-- ==== Sys2Proof/WellFormed.lean ====
section
/-! DEFINITION. The commands whose operands lie in the ranges of their row.  `exec` does not ask for it: a command
outside its row's range is taken by the rules of what it then is. -/

namespace Sys2Proof

/-- The command codes of a slot (11.3): 1–11 transport, 1–3 chase, 1–8 run control, 1–3 switcher. -/
def SlotName.lastCommand : SlotName → Nat
  | .transport _ => 11
  | .chase _ => 3
  | .run => 8
  | .switcher => 3

/-- The code names a command of the slot (11.3). -/
def SlotName.names (slot : SlotName) (command : Word) : Bool :=
  decide (1 ≤ command.toNat) && decide (command.toNat ≤ slot.lastCommand)

/-- An address of a word: bit 0 is no line of the bus (00 section 7.1, log 18). -/
def wordAligned (a : Addr) : Bool := !a.getLsbD 0

/-- The operands lie in the ranges of the command's row. -/
def Instr.wf : Instr → Bool
  | .acknowledgeCycle cycle => wordAligned cycle.addr && cycle.addr.extractLsb' 1 3 != 0
  | .watchedWordStore addr _ _ _ => wordAligned addr
  | .readModifyWrite addr _ _ _ _ => wordAligned addr
  | .overlayStore offset _ _ => decide (0x2000 ≤ offset.toNat) && decide (offset.toNat < 0x28C0)
  | .eventWordStore _ word _ _ _ => word != 0
  | .deckReply _ chars => !chars.isEmpty
  | .reservedCommand slot command _ => !slot.names command
  | _ => true

end Sys2Proof
end

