/-- The look-ahead is armed at edit-in, or its refusal held back (08 R168); and the completion of the current event at the end
of its postroll (R167): the event is DONE; a held look-ahead fault becomes the run's; the run ends COMPLETED at END, STOPPED
where a stop was requested, with a HALT to every transport of the event and their release; an event armed ahead becomes
current; else the successor is armed now, and a refusal is the run's fault. -/
def Obligations.EventsCompleteAndChain : Prop :=
  ∀ (s : State) (a : Armed), s.et.current = some a → s.run.state.rolling = true → 1 ≤ a.duration →
    let t := s.timedActions
    let check (e : Fin 64) := (s.fieldsOf e).check s.standard s.run.margin (fun n => (s.ctx n).latency)
    let refusal (e : Fin 64) (k : FaultKind) : Prop :=
      (s.et.states[e] = .empty ∨ s.et.states[e] = .draft) ∧ k = .eventNotLoaded ∨
        s.et.states[e] = .loaded ∧ ∃ r, check e = .error r ∧ k = .eventInvalid r
    (∀ e, s.run.clock = 0 → s.run.lookahead = .notYet → s.run.successor = some e → s.run.pendingFault = none →
      (∀ k, refusal e k → t.run.state = .edit ∧ t.run.lookahead = .faultPending ∧
        t.run.pendingFault = some ⟨k, e, none, some 0, true⟩ ∧ t.et = s.et) ∧
      ∀ codes, s.et.states[e] = .loaded → check e = .ok codes → (∀ n, (s.link n).state = .up) →
        let l := (s.fieldsOf e).armed codes e .lookahead s.standard s.run.margin (s.ctx codes.recorder).latency
        t.run.state = .edit ∧ t.run.lookahead = .armed ∧ t.run.laCueCount = 0 ∧ t.run.pendingFault = none ∧
        t.et = ⟨s.et.states.set e .armed, some a, some l⟩ ∧
        ∀ n, l.names n = true → a.names n = false →
          (t.ctx n).owner = .run ∧ (t.run.cues.get n).progress = .locating ∧ (t.run.cues.get n).locates = 1) ∧
    (s.run.clock = (a.duration : Int) + a.postroll →
      (∀ f, s.run.pendingFault = some f →
        t.RunFaulted f ∧ t.run.faultExtra = s.run.pendingExtra ∧ t.run.pendingFault = none ∧ t.run.lookahead = .none) ∧
      (s.run.pendingFault = none → s.et.lookahead = none → (s.run.successor = none ∨ s.run.stopRequested = true) →
        t.run.state = .idle ∧ t.run.endCause = (if s.run.stopRequested then .stopped else .completed) ∧
        t.run.fault = s.run.fault ∧ t.et = ⟨s.et.states.set a.event .done, none, none⟩ ∧ t.mixer.owner ≠ .run ∧
        (∀ n, (t.ctx n).owner ≠ .run) ∧
        ∀ n, a.names n = true →
          ((t.chase n).state = .idle ∨ (t.chase n).origin = .processor) ∧ t.run.cues.get n = .zero ∧
          ((s.link n).state = .up → (s.link n).queue.length < 3 →
            (t.link n).holds (State.runEntry .halt .none false false))) ∧
      (∀ e l, s.run.pendingFault = none → s.run.successor = some e → s.run.stopRequested = false →
        s.run.lookahead = .armed → s.et.lookahead = some l → (∀ n, (s.link n).state = .up) →
        t.et = ⟨s.et.states.set a.event .done, some l, none⟩ ∧ t.run.successor = l.link ∧
        t.run.lookahead = (if l.noLookahead = true ∨ l.link = none then .none else .notYet) ∧ t.run.fault = s.run.fault ∧
        t.run.cueCount = 0 ∧
        t.run.state = (if (l.transports.all fun n => (s.run.cues.get n).progress = .cued) = true then .ready else .cueing) ∧
        ∀ n, a.names n = true → l.names n = false →
          (t.ctx n).owner ≠ .run ∧ t.run.cues.get n = .zero ∧
          ((s.link n).queue.length < 3 → (t.link n).holds (State.runEntry .halt .none false false))) ∧
      (∀ e, s.run.pendingFault = none → s.run.successor = some e → s.run.stopRequested = false →
        s.run.lookahead = .none → s.et.lookahead = none → e ≠ a.event →
        (∀ k, refusal e k → t.RunFaulted ⟨k, e, none, none, false⟩) ∧
        ∀ codes, s.et.states[e] = .loaded → check e = .ok codes → (∀ n, (s.link n).state = .up) →
          let l := (s.fieldsOf e).armed codes e .current s.standard s.run.margin (s.ctx codes.recorder).latency
          t.et = ⟨(s.et.states.set a.event .done).set e .armed, some l, none⟩ ∧ t.run.successor = l.link ∧
          (t.run.state = .cueing ∨ t.run.state = .ready) ∧ t.run.fault = s.run.fault ∧
          ∀ n, l.names n = true → (t.ctx n).owner = .run))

# # #

WORK TO COMPLETE: Each line that mentions the string "operands" must be copied from the listing.

ANSWER SECTION:
/-! DEFINITION. The commands whose operands lie in the ranges of their row.  `exec` does not ask for it: a command
/-- The operands lie in the ranges of the command's row. -/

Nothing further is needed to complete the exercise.